[Collected data]
-- ==== Sys2Proof/Machine/ExecLink.lean ====
section
/-! DEFINITION. The commands of reset, pins and the cell link. Each sets the line clock to the time
of its event (log entry 1). -/

namespace Sys2Proof.Machine

/-- HARDWARE_RESET (R145). -/
def execHardwareReset (estopAsserted : Bool) (br : BitVec 2) (s : State) :
    Host.Outcome State Fault Refusal :=
  .next (State.afterReset s.pending estopAsserted br)

/-- ESTOP_IN_ASSERTED (R151), a change of level that the filter accepts at its line time (R189). -/
def execEstopInAsserted (t : LineTime) (s : State) : Host.Outcome State Fault Refusal :=
  .next (if (s.at t).filterPasses then (s.at t).estopOn.closeEvent else s.at t)

/-- ESTOP_IN_RELEASED (R151), a change of level that the filter accepts at its line time (R189). -/
def execEstopInReleased (t : LineTime) (s : State) : Host.Outcome State Fault Refusal :=
  .next (if (s.at t).filterPasses then (s.at t).estopOff else s.at t)

/-- FRAME_RECEIVED (R175). -/
def execFrameReceived (t : LineTime) (type tag : Byte) (body : List Byte) (check : BitVec 16) (s : State) :
    Host.Outcome State Fault Refusal :=
  .next ((s.at t).frameArrives type tag body check)

/-- FRAME_LENGTH_INVALID (R174). -/
def execFrameLengthInvalid (t : LineTime) (s : State) : Host.Outcome State Fault Refusal :=
  .next ((s.at t).linkError)

/-- FRAMING_ERROR (R174). -/
def execFramingError (t : LineTime) (s : State) : Host.Outcome State Fault Refusal :=
  .next ((s.at t).framingFails)

/-- GAP_TIMER_EXPIRY (R174). -/
def execGapTimerExpiry (t : LineTime) (s : State) : Host.Outcome State Fault Refusal :=
  .next ((s.at t).gapExpires)

/-- CELL_LINK_BYTE_RECEIVED (R174). -/
def execCellLinkByteReceived (t : LineTime) (b : Byte) (s : State) :
    Host.Outcome State Fault Refusal :=
  .next ((s.at t).byteArrives b)

/-- REPLY_SEND_START (R178). -/
def execReplySendStart (t : LineTime) (cts : Bool) (s : State) : Host.Outcome State Fault Refusal :=
  .next ((s.at t).replyStarts cts)

/-- REPLY_SEND_END (R178). -/
def execReplySendEnd (t : LineTime) (br : BitVec 2) (s : State) :
    Host.Outcome State Fault Refusal :=
  .next ((s.at t).replyEnds br)

/-- UNKNOWN_REQUEST_TYPE (R177). -/
def execUnknownRequestType (t : LineTime) (type tag : Byte) (body : List Byte) (s : State) :
    Host.Outcome State Fault Refusal :=
  .next ((s.at t).requestArrives type tag body)

end Sys2Proof.Machine
end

__INSTRUCTIONS FOR THE TASK__
Transcribe exactly, please, the lines from the one with "((s.at t).replyStarts cts)" to the last line of the entries above, ends included.

__RESULT FOR THIS TASK__
  .next ((s.at t).replyStarts cts)

/-- REPLY_SEND_END (R178). -/
def execReplySendEnd (t : LineTime) (br : BitVec 2) (s : State) :
    Host.Outcome State Fault Refusal :=
  .next ((s.at t).replyEnds br)

/-- UNKNOWN_REQUEST_TYPE (R177). -/
def execUnknownRequestType (t : LineTime) (type tag : Byte) (body : List Byte) (s : State) :
    Host.Outcome State Fault Refusal :=
  .next ((s.at t).requestArrives type tag body)

end Sys2Proof.Machine
end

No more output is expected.